Normandy, to a small town called Bayeux, just north of Caen. Beautiful
town, lovely hotel. Spent the first day wandering the streets, getting a
feel for the place. Apart from being right in the middle of the D-day
landing area, Bayeux has a history which stretches back for centuries.
All the way back to the 10th century. The Bayeux cathedral
was built in 1077, and is one of the biggest churches we have come
across (possible even bigger than Notre Dame in Paris). It really is a
magnificent structure.
The weather is quite a bit
colder here than in the south. Didn't get above 8 degrees all day, and
windy, and raining. Still, if we allowed the weather to dictate our trip
we would have stayed in Spain. Gave us a good excuse to frequent the
cafes and bars. As if we needed an excuse for that, LOL. Spotted a few
promising restaurants to try for dinner - if they're open tonight that
is. Seems to be an ongoing problem with these smaller places. Don't know
if it's a sign of the economic downturn over here, or if it's just the
time of the year - but a lot of places seem to be closed during the
week. Have to search high and low sometimes for somewhere to eat.
Went to the Musee de Tapissarie.
It houses a 70m long tapestry which tells the story of how William the
Conqueror started the Norman conquest England, culminating in the battle
of Hastings where he defeated Harold and proclaimed himself King of
England (told you there was more to this place than just the D-day
landings). The tapestry is quite amazing - the detail is so vivid and
comprehensive you almost don't need the audio commentary which goes with
it.
Today we did the touristy thing - tour of the D-day landing sights.

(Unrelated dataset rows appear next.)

/- updZone. -/

@[simp] theorem updZone_pending (s z f) : (State.updZone s z f).pending = s.pending := rfl
@[simp] theorem updZone_free (s z f) : (State.updZone s z f).free = s.free := rfl
@[simp] theorem updZone_resp (s z f) : (State.updZone s z f).resp = s.resp := rfl
@[simp] theorem updZone_vaux (s z f) : (State.updZone s z f).vaux = s.vaux := rfl
@[simp] theorem updZone_md (s z f) : (State.updZone s z f).md = s.md := rfl
@[simp] theorem updZone_pins (s z f) : (State.updZone s z f).pins = s.pins := rfl
@[simp] theorem updZone_outs (s z f) : (State.updZone s z f).outs = s.outs := rfl
@[simp] theorem updZone_tb (s z f) : (State.updZone s z f).tb = s.tb := rfl
@[simp] theorem updZone_tap (s z f) : (State.updZone s z f).tap = s.tap := rfl
@[simp] theorem updZone_lc (s z f) : (State.updZone s z f).lc = s.lc := rfl
@[simp] theorem updZone_faults (s z f) : (State.updZone s z f).faults = s.faults := rfl
@[simp] theorem updZone_chk (s z f) : (State.updZone s z f).chk = s.chk := rfl
@[simp] theorem updZone_tabs (s z f) : (State.updZone s z f).tabs = s.tabs := rfl
@[simp] theorem updZone_islands (s z f) : (State.updZone s z f).islands = s.islands := rfl
@[simp] theorem updZone_pus (s z f) : (State.updZone s z f).pus = s.pus := rfl
@[simp] theorem updZone_coh (s z f) : (State.updZone s z f).coh = s.coh := rfl
@[simp] theorem updZone_mem (s z f) : (State.updZone s z f).mem = s.mem := rfl
@[simp] theorem updZone_dram (s z f) : (State.updZone s z f).dram = s.dram := rfl
@[simp] theorem updZone_poison (s z f) : (State.updZone s z f).poison = s.poison := rfl
@[simp] theorem updZone_dimms (s z f) : (State.updZone s z f).dimms = s.dimms := rfl
@[simp] theorem updZone_mcs (s z f) : (State.updZone s z f).mcs = s.mcs := rfl
@[simp] theorem updZone_groups (s z f) : (State.updZone s z f).groups = s.groups := rfl
@[simp] theorem updZone_commit (s z f) : (State.updZone s z f).commit = s.commit := rfl
@[simp] theorem updZone_lim (s z f) : (State.updZone s z f).lim = s.lim := rfl
@[simp] theorem updZone_segAdd (s z f) : (State.updZone s z f).segAdd = s.segAdd := rfl
@[simp] theorem updZone_zrstLost (s z f) : (State.updZone s z f).zrstLost = s.zrstLost := rfl
@[simp] theorem updZone_spc (s z f) : (State.updZone s z f).spc = s.spc := rfl
@[simp] theorem updZone_ces (s z f) : (State.updZone s z f).ces = s.ces := rfl
@[simp] theorem updZone_les (s z f) : (State.updZone s z f).les = s.les := rfl
@[simp] theorem updZone_chan (s z f) : (State.updZone s z f).chan = s.chan := rfl
@[simp] theorem updZone_links (s z f) : (State.updZone s z f).links = s.links := rfl
@[simp] theorem updZone_sent (s z f) : (State.updZone s z f).sent = s.sent := rfl
@[simp] theorem updZone_cslices (s z f) : (State.updZone s z f).cslices = s.cslices := rfl
@[simp] theorem updZone_dslices (s z f) : (State.updZone s z f).dslices = s.dslices := rfl
@[simp] theorem updZone_crypto (s z f) : (State.updZone s z f).crypto = s.crypto := rfl
@[simp] theorem updZone_mgmt (s z f) : (State.updZone s z f).mgmt = s.mgmt := rfl
@[simp] theorem updZone_plant (s z f) : (State.updZone s z f).plant = s.plant := rfl
@[simp] theorem updZone_encke (s z f) : (State.updZone s z f).encke = s.encke := rfl
@[simp] theorem updZone_pu (s z f) (n') : (State.updZone s z f).pu n' = s.pu n' := rfl
@[simp] theorem updZone_thr (s z f) (n' th') : (State.updZone s z f).thr n' th' = s.thr n' th' := rfl
@[simp] theorem updZone_lcOf (s z f) (g') : (State.updZone s z f).lcOf g' = s.lcOf g' := rfl
@[simp] theorem updZone_lcs (s z f) (g') : (State.updZone s z f).lcs g' = s.lcs g' := rfl
@[simp] theorem updZone_flt (s z f) (b') : (State.updZone s z f).flt b' = s.flt b' := rfl
@[simp] theorem updZone_tab (s z f) (t') : (State.updZone s z f).tab t' = s.tab t' := rfl
@[simp] theorem updZone_mc (s z f) (m') : (State.updZone s z f).mc m' = s.mc m' := rfl
@[simp] theorem updZone_grp (s z f) (g') : (State.updZone s z f).grp g' = s.grp g' := rfl
@[simp] theorem updZone_ce (s z f) (n') : (State.updZone s z f).ce n' = s.ce n' := rfl
@[simp] theorem updZone_link (s z f) (n') : (State.updZone s z f).link n' = s.link n' := rfl
@[simp] theorem updZone_le (s z f) (n') : (State.updZone s z f).le n' = s.le n' := rfl
@[simp] theorem updZone_island (s z f) (i') : (State.updZone s z f).island i' = s.island i' := rfl
@[simp] theorem updZone_vol (s z f) (i') : (State.updZone s z f).vol i' = s.vol i' := rfl
@[simp] theorem updZone_box (s z f) (z') : (State.updZone s z f).box z' = s.box z' := rfl
@[simp] theorem updZone_inMode (s z f) (l') : (State.updZone s z f).inMode l' = s.inMode l' := rfl
@[simp] theorem updZone_mainOn (s z f) : (State.updZone s z f).mainOn = s.mainOn := rfl
@[simp] theorem updZone_now (s z f) : (State.updZone s z f).now = s.now := rfl
@[simp] theorem updZone_zc (s z f) : (State.updZone s z f).zc = s.zc := rfl
@[simp] theorem updZone_entry (s z f) (i' j' v') : (State.updZone s z f).entry i' j' v' = s.entry i' j' v' := rfl
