-- ==== Sys2Proof/Laws/KeepsWork.lean ====
section
/-! SUPPORT. Keeps of the operations of drain, lifecycle work, translation, maintenance, channels, accelerators and the instruction frame. -/

set_option Elab.async false

namespace Sys2Proof.Machine

variable {W : Prop} {Q : List Instr} {L : Limited → Prop}

theorem writeBlockRec_keeps (b : Nat) (s : State) (hk : Keeps W Q L s) : Keeps W Q L (writeBlockRec b s) := by
  rw [writeBlockRec.eq_def]
  repeat' with_reducible (first | assumption | exact Keeps.of (by assumption) | refine ite_keeps ?_ ?_)

theorem writeOpenRec_keeps (s : State) (hk : Keeps W Q L s) : Keeps W Q L (writeOpenRec s) := by
  rw [writeOpenRec.eq_def]
  repeat' with_reducible exact Keeps.of (by assumption)

theorem drainStart_keeps (s : State) (hk : Keeps W Q L s) : Keeps W Q L (drainStart s) := by
  rw [drainStart.eq_def]
  repeat' with_reducible exact Keeps.of (by assumption)

theorem drainNext_keeps (s : State) (hk : Keeps W Q L s) : Keeps W Q L (drainNext s) := by
  rw [drainNext.eq_def]
  repeat' (first | with_reducible (first | assumption | refine Keeps.of (writeBlockRec_keeps (hk := ?_) ..)) | split)

theorem drainRest_keeps (y0 : Nat) (y1 : State) (hk : Keeps W Q L y1) : Keeps W Q L (drainRest y0 y1) := by
  revert hk
  fun_induction drainRest y0 y1 <;> intro hk <;> (repeat' with_reducible (first | assumption | refine ‹Keeps _ _ _ _ → Keeps _ _ _ _› ?_ | refine drainNext_keeps (hk := ?_) ..))

theorem writeIndex_keeps (complete : Bool) (s : State) (hk : Keeps W Q L s) : Keeps W Q L (writeIndex complete s) := by
  rw [writeIndex.eq_def]
  repeat' with_reducible (first | exact Keeps.of (by assumption) | refine ite_keeps ?_ ?_)

theorem drainFinish_keeps (s : State) (hk : Keeps W Q L s) : Keeps W Q L (drainFinish s) := by
  rw [drainFinish.eq_def]
  repeat' with_reducible (first | assumption | refine ite_keeps ?_ ?_ | refine drainRest_keeps (hk := ?_) .. | refine Keeps.of (drainRest_keeps (hk := ?_) ..) | refine Keeps.of (writeIndex_keeps (hk := ?_) ..))

theorem loadBlock_keeps (b : Nat) (cells : List Host.Cell) (s : State) (hk : Keeps W Q L s) : Keeps W Q L (loadBlock b cells s) := by
  rw [loadBlock.eq_def]
  exact ⟨hk.1, hk.2, fun w => memPuts_wf _ _ (twf_filter 0 _ _ (hk.3 w)), fun w => memPuts_wf _ _ (twf_filter 0 _ _ (hk.4 w))⟩

theorem poisonBlock_keeps (b : Nat) (s : State) (hk : Keeps W Q L s) : Keeps W Q L (poisonBlock b s) := by
  rw [poisonBlock.eq_def]
  repeat' (first | with_reducible (first | assumption | refine State_addPoison_keeps (hk := ?_) .. | refine loadBlock_keeps (hk := ?_) .. | refine foldl_keeps _ ?_ _ _ ?_) | (intro _ _ _ e _; subst e; (try simp only [])))

theorem loadIndex_keeps (blocks : Tbl Nat) (s : State) (hk : Keeps W Q L s) : Keeps W Q L (loadIndex blocks s) := by
  rw [loadIndex.eq_def]
  repeat' (first | with_reducible (first | assumption | refine loadBlock_keeps (hk := ?_) .. | refine foldl_keeps _ ?_ _ _ ?_) | (intro _ _ _ e _; subst e; (try simp only [])) | split)

theorem clearRegion_keeps (s : State) (hk : Keeps W Q L s) : Keeps W Q L (clearRegion s) := by
  rw [clearRegion.eq_def]
  exact ⟨hk.1, hk.2, fun w => twf_filter 0 _ _ (hk.3 w), fun w => twf_filter 0 _ _ (hk.4 w)⟩

theorem restoreDone_keeps (result failed : Nat) (named : Tbl Nat) (s : State) (hk : Keeps W Q L s) : Keeps W Q L (restoreDone result failed named s) := by
  rw [restoreDone.eq_def]
  repeat' with_reducible exact Keeps.of (by assumption)
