theorem leaveRestore_keeps (s : State) (hk : Keeps W Q L s) : Keeps W Q L (leaveRestore s) := by
  rw [leaveRestore.eq_def]
  repeat' (first | with_reducible (first | assumption | refine ite_keeps ?_ ?_ | refine startMaskZones_keeps (hk := ?_) .. | refine enterRun_keeps (hk := ?_) .. | refine enterQuiesced_keeps (hk := ?_) ..) | split)

theorem refuseRequest_keeps (i : Option K3Item) (s : State) (hk : Keeps W Q L s) : Keeps W Q L (refuseRequest i s) := by
  rw [refuseRequest.eq_def]
  repeat' with_reducible (first | assumption | refine answerMode_keeps (hk := ?_) ..)

theorem acceptRequest_keeps (i : Option K3Item) (s : State) (hk : Keeps W Q L s) : Keeps W Q L (acceptRequest i s) := by
  rw [acceptRequest.eq_def]
  repeat' with_reducible (first | assumption | refine answerMode_keeps (hk := ?_) ..)

theorem finishService_keeps (s : State) (hk : Keeps W Q L s) : Keeps W Q L (finishService s) := by
  rw [finishService.eq_def]
  repeat' (first | with_reducible (first | assumption | exact Keeps.of (by assumption) | refine ite_keeps ?_ ?_ | refine setMode_keeps (hk := ?_) .. | refine enterRun_keeps (hk := ?_) ..) | split)

theorem leaveService_keeps (target : Nat) (s : State) (hk : Keeps W Q L s) : Keeps W Q L (leaveService target s) := by
  rw [leaveService.eq_def]
  repeat' with_reducible (first | assumption | refine finishService_keeps (hk := ?_) .. | refine Keeps.of (debugOff_keeps (hk := ?_) ..))

theorem orderlyStart_keeps (s : State) (hk : Keeps W Q L s) : Keeps W Q L (orderlyStart s) := by
  rw [orderlyStart.eq_def]
  repeat' with_reducible (first | assumption | refine Keeps.of (drainStart_keeps (hk := ?_) ..))

theorem vauxReset_keeps (s : State) (hk : Keeps W Q L s) : Keeps W Q L (vauxReset s) := by
  rw [vauxReset.eq_def]
  exact ⟨hk.1, hk.2, fun _ => rfl, fun _ => rfl⟩

theorem eccLog_keeps (m : Fin 20) (kind : Nat) (l : Nat) (master : Nat) (s : State) (hk : Keeps W Q L s) : Keeps W Q L (eccLog m kind l master s) := by
  rw [eccLog.eq_def]
  repeat' with_reducible (first | assumption | refine State_updMc_keeps (hk := ?_) .. | refine State_draw_keeps (hk := ?_) ..)

theorem wakeRank_keeps (g r : Nat) (s : State) (hk : Keeps W Q L s) : Keeps W Q L (wakeRank g r s) := by
  rw [wakeRank.eq_def]
  repeat' (first | with_reducible (first | assumption | refine State_updMc_keeps (hk := ?_) .. | refine foldl_keeps _ ?_ _ _ ?_) | (intro _ _ _ e _; subst e; (try simp only [])))

theorem queueLine_keeps (l : Nat) (write : Bool) (master : Nat) (s : State) (hk : Keeps W Q L s) : Keeps W Q L (queueLine l write master s) := by
  rw [queueLine.eq_def]
  repeat' (first | with_reducible (first | assumption | refine State_updMc_keeps (hk := ?_) .. | refine wakeRank_keeps (hk := ?_) .. | refine foldl_keeps _ ?_ _ _ ?_) | (intro _ _ _ e _; subst e; (try simp only [])))

theorem eccLost_keeps (m : Fin 20) (l : Nat) (master : Nat) (s : State) (hk : Keeps W Q L s) : Keeps W Q L (eccLost m l master s) := by
  rw [eccLost.eq_def]
  repeat' with_reducible (first | assumption | refine State_addPoison_keeps (hk := ?_) .. | refine raiseZone_keeps (hk := ?_) .. | refine eccLog_keeps (hk := ?_) ..)

theorem readStripes_keeps (l : Nat) (master : Nat) (st : List Stripe) (all : Bool) (s : State) (hk : Keeps W Q L s) : Keeps W Q L (readStripes l master st all s) := by
  rw [readStripes.eq_def]
  repeat' (first | with_reducible (first | assumption | refine ite_keeps ?_ ?_ | refine latch_keeps (hk := ?_) .. | refine latchP_keeps (hk := ?_) .. | refine checkDegraded_keeps (hk := ?_) .. | refine eccLog_keeps (hk := ?_) .. | refine queueLine_keeps (hk := ?_) .. | refine eccLost_keeps (hk := ?_) .. | refine foldl_keeps _ ?_ _ _ ?_) | (intro _ _ _ e _; subst e; (try simp only [])) | split)

theorem putDram_keeps (line : Nat) (bytes : List Byte) (dirty : Bool) (s : State) (hk : Keeps W Q L s) : Keeps W Q L (putDram line bytes dirty s) := by
  rw [putDram.eq_def]
  refine ⟨hk.1, hk.2, ?_, fun w => memPut_wf _ _ _ (hk.4 w)⟩
  simp only []
  split
  · exact hk.3
  · exact fun w => copyLine_wf _ _ _ (hk.3 w)

theorem activate_keeps (mc : Fin 20) (loc : DevLoc) (s : State) (hk : Keeps W Q L s) : Keeps W Q L (activate mc loc s) := by
  rw [activate.eq_def]
  repeat' with_reducible (first | assumption | refine ite_keeps ?_ ?_ | refine itep_keeps ?_ ?_ | refine State_updMc_keeps (hk := ?_) .. | refine State_draw_keeps (hk := ?_) .. | refine latch_keeps (hk := ?_) ..)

The weather seemed appropriate for such a solemn excursion - black
thunderheads rolling in, gale force winds sweeping across the hills,
bitterly cold rain. Still, on we went. First stop was a place called
Vierville-sur-Mer, The beginning of Omaha beach. Its difficult to get a
sense of the battles fought here. The area has been built over with
urban developments. Apart from the plaques around the place, there
doesn't appear to be any context to associate it with war. Further along
the coast you get to Pointe Du Hoc,
where the American Ranger division stormed the cliffs. Huge craters
pockmarked the ground, remnants of the severe shelling the area
suffered. There were bombed out German concrete bunkers and gun
emplacements. Looked like the field of battle hadn't been touched since
it happened. It was quite eerie to realize that hundreds of men lost
their lives here.
Heading east along the coast we came to a fishing town called Port-en-Bessin.
The harbour was full of fishing boats, large and small - must have been
over 50 of them. While we were sitting in a cafe having some lunch we
had a birdseye view of them as they were leaving the port, heading out
to sea. One by one they slid past our window, navigating the narrow
channel out of the harbour. It took well over an hour for all of them to
pass by. Quite an impressive sight. Then we wandered down to the fish
market on the wharf where we watched a couple of fishmongers getting
scallops ready for the market. The way they flashed their razor sharp
knives around, you wouldn't want to meet one in a grumpy mood in a dark
alley.
At this time of the year all the D-day
museums are closed for the winter, so we just toured the coast by car,
taking in the villages, and reading a commemorative plaque here and
there. We did stop in at the American War Cemetery
- very impressive. Apart from thousands of grave markers, there is a
memorial with a mural describing the landings, as well as a map of
operations. Gives a great overview of the scale of operations that took
place here.
So, despite the atrocious weather, we
thoroughly enjoyed the days excursion. As well as the places where much
of the 20th century was shaped, we saw some lovely villages, tasted some
wonderful food, and witnessed a small window of what life is like in
this region. All up, most satisfactory.